Wheeler’s NuVuX Studio Term

Creativity and critical thinking.

The Wheeler School, as a partner with NuVu Innovation School in Cambridge, MA, has opened the first NuVuX Studio Term in Rhode Island, with admission to the program to students enrolled in Wheeler’s Upper School.

NuVu, located in Cambridge, MA and founded in 2010 by PhDs and other graduates of the Massachusetts Institute of Technology, forms unique partnerships with schools in the public, private, charter, and international sectors. Students in the Wheeler program will work in an immersive studio-model outside of typical classrooms and traditional coursework, fusing subject matter as needed by working with faculty members from NuVu and Wheeler on solving big (or small) open-ended problems. An end-of-term portfolio documents the students’ design decisions and showcases their final product.

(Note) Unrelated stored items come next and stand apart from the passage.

/-- Every instruction answers a next state of one of the shapes. -/
theorem exec_effect (i : Instr) : HasEffect i s (exec i s) := by
  cases i with
  | nop => exact ⟨_, rfl, .advances⟩
  | hlt => exact ⟨_, rfl, .halts rfl⟩
  | ret => exact ⟨_, rfl, .returns⟩
  | iret => exact ⟨_, rfl, .irets rfl⟩
  | push a => exact withReg_effect (i := .push a) s a fun _ => ⟨_, rfl, .pushes _⟩
  | pop a => exact withReg_effect (i := .pop a) s a fun _ => ⟨_, rfl, .pops _⟩
  | prn a => exact withReg_effect (i := .prn a) s a fun _ => ⟨_, rfl, .emits _ _ (.inl ⟨rfl, rfl⟩)⟩
  | pra a => exact withReg_effect (i := .pra a) s a fun _ => ⟨_, rfl, .emits _ _ (.inr ⟨rfl, rfl⟩)⟩
  | call a => exact execCall_effect s a
  | int a => exact execInt_effect s a
  | jmp a => exact jumpIf_effect s (.jmp a) (fun _ => true) a
  | jeq a => exact jumpIf_effect s (.jeq a) _ a
  | jne a => exact jumpIf_effect s (.jne a) _ a
  | jgt a => exact jumpIf_effect s (.jgt a) _ a
  | jlt a => exact jumpIf_effect s (.jlt a) _ a
  | jle a => exact jumpIf_effect s (.jle a) _ a
  | jge a => exact jumpIf_effect s (.jge a) _ a
  | inc a => exact aluUnary_effect s (.inc a) (fun x => x + 1) a
  | dec a => exact aluUnary_effect s (.dec a) (fun x => x - 1) a
  | not a => exact aluUnary_effect s (.not a) _ a
  | ldi a imm => exact withReg_effect (i := .ldi a imm) s a fun _ => ⟨_, rfl, .writesReg _ _⟩
  | ld a b => exact withRegs_effect (i := .ld a b) s a b fun _ _ => ⟨_, rfl, .loads _ _⟩
  | st a b => exact withRegs_effect (i := .st a b) s a b fun _ _ => ⟨_, rfl, .stores _ _⟩
  | add a b => exact aluBinary_effect s (.add a b) _ a b
  | sub a b => exact aluBinary_effect s (.sub a b) _ a b
  | mul a b => exact aluBinary_effect s (.mul a b) _ a b
  | div a b => exact aluDivide_effect s (.div a b) _ a b
  | mod a b => exact aluDivide_effect s (.mod a b) _ a b
  | cmp a b => exact withRegs_effect (i := .cmp a b) s a b fun _ _ => ⟨_, rfl, .compares _ rfl⟩
  | and a b => exact aluBinary_effect s (.and a b) _ a b
  | or a b => exact aluBinary_effect s (.or a b) _ a b
  | xor a b => exact aluBinary_effect s (.xor a b) _ a b
  | shl a b => exact aluBinary_effect s (.shl a b) (fun x y => x <<< y.toNat) a b
  | shr a b => exact aluBinary_effect s (.shr a b) (fun x y => x >>> y.toNat) a b
  | addi a imm => exact aluUnary_effect s (.addi a imm) (fun x => x + imm) a

/-- What a given next state of an instruction is. -/
theorem effect_of_exec {i : Instr} {t : State} (h : exec i s = .next t) : Effect i s t := by
  obtain ⟨u, hu, e⟩ := exec_effect s i
  cases hu.symm.trans h
  exact e

/-! ## Popping registers -/

theorem State.popReg_reg (j k : RegIx) :
    (s.popReg j).reg k = if k = j then s.popValue else if k = 7 then s.sp + 1 else s.reg k := by
  simp [State.popReg, State.reg_setReg, State.afterPop_reg]

theorem State.popReg_sp {j : RegIx} (h : j ≠ 7) : (s.popReg j).sp = s.sp + 1 := by
  simp [State.sp, State.popReg_reg, Ne.symm h]

@[simp] theorem State.popReg_mem (j : RegIx) : (s.popReg j).mem = s.mem := by simp [State.popReg]

@[simp] theorem State.popReg_fl (j : RegIx) : (s.popReg j).fl = s.fl := by simp [State.popReg]

@[simp] theorem State.popReg_pc (j : RegIx) : (s.popReg j).pc = s.pc := by simp [State.popReg]

@[simp] theorem State.popReg_ie (j : RegIx) : (s.popReg j).ie = s.ie := by simp [State.popReg]

@[simp] theorem State.popReg_run (j : RegIx) : (s.popReg j).run = s.run := by simp [State.popReg]

@[simp] theorem State.popReg_out (j : RegIx) : (s.popReg j).out = s.out := by simp [State.popReg]

@[simp] theorem State.popReg_inputs (j : RegIx) : (s.popReg j).inputs = s.inputs := by simp [State.popReg]

@[simp] theorem State.popReg_cycles (j : RegIx) : (s.popReg j).cycles = s.cycles := by simp [State.popReg]

@[simp] theorem State.popReg_params (j : RegIx) : (s.popReg j).params = s.params := by simp [State.popReg]

@[simp] theorem State.popReg_draws (j : RegIx) : (s.popReg j).draws = s.draws + if isScratch s.sp then 1 else 0 := by
  simp [State.popReg]

@[simp] theorem State.popPc_fl : s.popPc.fl = s.fl := by simp [State.popPc]

@[simp] theorem State.popPc_ie : s.popPc.ie = s.ie := by simp [State.popPc]

@[simp] theorem State.popPc_run : s.popPc.run = s.run := by simp [State.popPc]

@[simp] theorem State.popPc_mem : s.popPc.mem = s.mem := by simp [State.popPc]

@[simp] theorem State.popPc_out : s.popPc.out = s.out := by simp [State.popPc]

@[simp] theorem State.popPc_inputs : s.popPc.inputs = s.inputs := by simp [State.popPc]

@[simp] theorem State.popPc_cycles : s.popPc.cycles = s.cycles := by simp [State.popPc]

@[simp] theorem State.popPc_params : s.popPc.params = s.params := by simp [State.popPc]

@[simp] theorem State.popFl_pc : s.popFl.pc = s.pc := by simp [State.popFl]

@[simp] theorem State.popFl_ie : s.popFl.ie = s.ie := by simp [State.popFl]

@[simp] theorem State.popFl_run : s.popFl.run = s.run := by simp [State.popFl]

@[simp] theorem State.popFl_mem : s.popFl.mem = s.mem := by simp [State.popFl]

@[simp] theorem State.popFl_out : s.popFl.out = s.out := by simp [State.popFl]

@[simp] theorem State.popFl_inputs : s.popFl.inputs = s.inputs := by simp [State.popFl]

@[simp] theorem State.popFl_cycles : s.popFl.cycles = s.cycles := by simp [State.popFl]

@[simp] theorem State.popFl_params : s.popFl.params = s.params := by simp [State.popFl]

/-- A popped PC is a byte. -/
theorem State.popPc_le : s.popPc.pc ≤ 0xFF := by
  have h : s.popPc.pc = s.popValue.toNat := rfl
  have := s.popValue.isLt
  omega

/-- Of an IRET: it leaves memory, the run state, the output, the samples and the parameters, sets IE or leaves it, and pops
a byte into PC. -/
theorem interruptReturn_rest : (interruptReturn s).mem = s.mem ∧ (interruptReturn s).run = s.run ∧
    (interruptReturn s).out = s.out ∧ SameOutside s (interruptReturn s) ∧
    (interruptReturn s).ie = (s.params.iretSetsIe || s.ie) ∧ (interruptReturn s).pc ≤ 0xFF := by
  unfold interruptReturn SameOutside
  cases s.params.iretSetsIe
  · exact ⟨by simp, by simp, by simp, by simp, by simp, by simpa using State.popPc_le _⟩
  · exact ⟨by simp, by simp, by simp, by simp, by simp, by simpa using State.popPc_le _⟩

/-! ## Pushing the context -/

@[simp] theorem State.pushContext_fl : s.pushContext.fl = s.fl := rfl

@[simp] theorem State.pushContext_pc : s.pushContext.pc = s.pc := rfl

@[simp] theorem State.pushContext_ie : s.pushContext.ie = s.ie := rfl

Wheeler Upper School students apply to the program. Those students accepted choose to participate in a series of “studios” developed in a unique collaboration between Wheeler and the team at NuVu. Each studio will center on a large-scale problem and a “hands-on-minds-on” project-based approach to solution-seeking that will have an impact on the community or world.

Faculty NuVuX coaches John Campbell, English Department Head, and Christine Perkins, Science faculty, work with NuVuX Fellow Shaunta Butler in the program.

The Academic & Co-Curricular Benefits of the NuVuX Studio Term at Wheeler

John Campbell, Head of the Wheeler English Department said, “This program is for students who want their learning to effect a direct and immediate impact on the world. NuVuX Studio Term will require students to attend to the needs of their local environment and develop a course of study that aims to address those needs through the practical application of the design process. Students in NuVuX learn to embrace the hands-on, trial-and-error nature of the iterative process while using both their empathy and creativity to drive their classwork.”

Science faculty member Christine Perkins said, “The NuVuX program offers students an immersive adventure in project-based learning.  They will explore their ideas deeply, all the while collaborating with peers. They will embrace mistakes and discover which of their mistakes are the most valuable.  They will change their own minds and the minds of others. They will learn to follow through on projects, from the very seeds of ideas to completely constructed products.  This is the essence of creativity.”

 

Meet Shaunta Butler, Wheeler’s NuVuX Architecture Design Fellow

By John Campbell, English Department Head, and NuVuX Faculty Coach

Your official title at NuVu is “NuVuX Architecture Design Fellow,” but you often refer to yourself informally as an “innovation coach.”  What do these job titles mean to you? And how do they capture or reflect your day-to-day work with Wheeler students? 

My favorite part of being a fellow is that I have the ability, in that role, to help push students’ preconceptions of how to approach a problem or the iterative or prototyping processes in directions that they had never before imagined. In that way, the role of the fellow is to support and inspire the classroom atmosphere and the student attitudes necessary to foster creative learning.  Of course, as a fellow and an educator, one of my favorite parts of the work I do in the studio involves getting to know my students as individuals and developing an understanding of how their unique personalities and interests fuel the collaborative work we do together. In short, when students trust their coach, they are more receptive to the whole design process and thus better able to push their ideas towards further clarity and refinement.

At the end of a NuVuX semester at Wheeler, what is it that you hope your students take with them into their classes and, more broadly, into their lives?

Much like the way that taking a drawing class can help us see that we are surrounded by shapes, figures, and negative space in everyday life, students who have experienced the NuVuX pedagogy and process become aware not only of the social, cultural, and physical systems that surround them but they also learn to see themselves as people who have the power, confidence, and ability to reimagine these systems for the better.

As a new member of the Wheeler community, what most excites you for the coming year?

Honestly, I think education is undergoing a huge philosophical shift, and so to be able to bring the educational approach and methodology of the architecture studio model to upper and middle school education is really a very exciting thing. Furthermore, even though I’ve only been at Wheeler for a month or so, I can feel the momentum of all the exciting work that is being done by my Wheeler colleagues to embrace twenty-first century learning, and I’m fully stoked to be a part of it!